校車里暖氣很足,一股熱浪撲面而來,在他的眉毛和牙齒上結了水汽。他們搖搖晃晃地走上校車,車里只有第四排坐著一個穿著猩紅色校衣的學生,帽簷壓得很低,偏過頭去看著窗外,胸前印著他們學校標志性的巨大字母「o」。

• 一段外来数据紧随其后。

/-- The attention chain and the reversible set (R176, R183). -/
def namesChain : List (String × AOp) :=
  [("vscore", .vscore), ("vscore.s", .vscoreS), ("vsegr", .vsegr), ("vexps", .vexps), ("vwacc", .vwacc), ("vclget", .vclget),
    ("vclput", .vclput), ("radd", .radd), ("uadd", .uadd), ("rxor", .rxor), ("rmulo", .rmulo), ("umulo", .umulo),
    ("rfmul", .rfmul), ("ufmul", .ufmul), ("rfadd", .rfadd), ("ufadd", .ufadd), ("rcvt", .rcvt), ("ucvt", .ucvt),
    ("rnrw", .rnrw), ("unrw", .unrw)]

/-- The mnemonics of the A-format instructions. -/
def vectorNames : List (String × AOp) := namesArith ++ namesMove ++ namesReduce ++ namesChain

/-- The instruction sweeps nothing and takes no guard: the mask operations, `vsegr` and `vexps` (R110, R160, R176). -/
def guardless (op : AOp) : Bool := [.kand, .kor, .kxor, .kandn, .knot, .kmw, .kmr, .vsegr, .vexps].contains op

/-- Type suffixes of an A-format mnemonic: none on mask operations, two on conversions, else one. -/
def typeSuffixes (op : AOp) : Nat :=
  if [.kand, .kor, .kxor, .kandn, .knot, .kmw, .kmr].contains op then 0
  else if op.code.1 = 0x2c || [.rcvt, .ucvt, .rnrw, .unrw].contains op then 2
  else 1

/-- The row of an A-format mnemonic. -/
def rowVector (x : String × AOp) : MdasRow :=
  let field (u : FieldUse) (lo : Nat) : List MdasSlot :=
    match u with
    | .ap => [.reg .ap 0 lo]
    | .mask => [.reg .k 0 lo]
    | .zero => []
  let u := x.2.uses
  { name := x.1, words := [AHalf.word ⟨x.2, 0, 0, 0⟩ 0], suffixes := List.replicate (typeSuffixes x.2) .type
    slots := field u.1 20 ++ field u.2.1 14 ++ field u.2.2 8 ++ (if accumulates x.2 then [.again 0] else [])
    guard := if guardless x.2 then .none else .vector }

/-! ### M- and L-format vector rows -/

/-- The first word of an L instruction with its F1X. -/
def longWord (xop : BitVec 12) (f1x : BitVec 10) : IWord := lWord xop 0 false f1x

/-- Table instructions, plane moves and carry moves (R153). -/
def rowsTable : List MdasRow :=
  let p : MdasSlot := .reg .ap 1 26
  let q : MdasSlot := .reg .ap 1 20
  let xa : MdasSlot := .reg .x 1 15
  let row (name : String) (xop : BitVec 12) (slots : List MdasSlot) (guard : MdasGuard) : MdasRow :=
    { name := name, words := [longWord xop 0, 0], suffixes := [], slots := slots, guard := guard }
  [row "adefx" 0x028 [p, xa] .none, row "aget" 0x029 [xa, q] .none, row "amov" 0x02a [p, q] .none, row "aswap" 0x02b [p, q] .none,
    row "abind" 0x02c [p, .reg .fs 1 6] .none, row "aunbind" 0x02d [p] .none, row "efcget" 0x030 [p] .long,
    row "efcput" 0x031 [q] .long, row "vsplat" 0x032 [p, xa] .long, row "vget" 0x033 [xa, q, .reg .x 1 10] .none]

蘇瑞深一腳淺一腳、似乎還沒有從雪地里走路的狀態下脫離出來似的走向校車最后一排。他們跌跌撞撞坐下。然后蘇瑞曲起胳膊,手托著臉向窗外看去,好像立誓要保持沉默。
「……你剛才說,你爸爸受傷了?」
蘇瑞飛快地瞥了他一眼,在校車前進的嗡鳴中不著痕跡地「嗯」了一聲。
「他還好吧?」林鶴洋愈發覺得自己在沒話找話。
「還好。」蘇瑞簡短地回答,「腿上受了些傷,大概要幾個月才能好,我媽一個人沒法照顧。」
林鶴洋有點如坐針氈,他抬起手又放下,像個小丑。「那個、……」他最后說,「那你回國之后還會回來嗎?」
蘇瑞斜著眼睛看他,從飛挑著的眼角。「不會了吧。」
「可是……!」
可是……
「你當初不是因為想離開那個家才來到這邊的嗎?」
和他一樣。
——雖然、是的,林鶴洋心里清楚得很,他和蘇瑞是完全兩個世界的人,但從某些角度講,他就是覺得他們兩個遭遇相同,又或者是他過于一廂情愿了。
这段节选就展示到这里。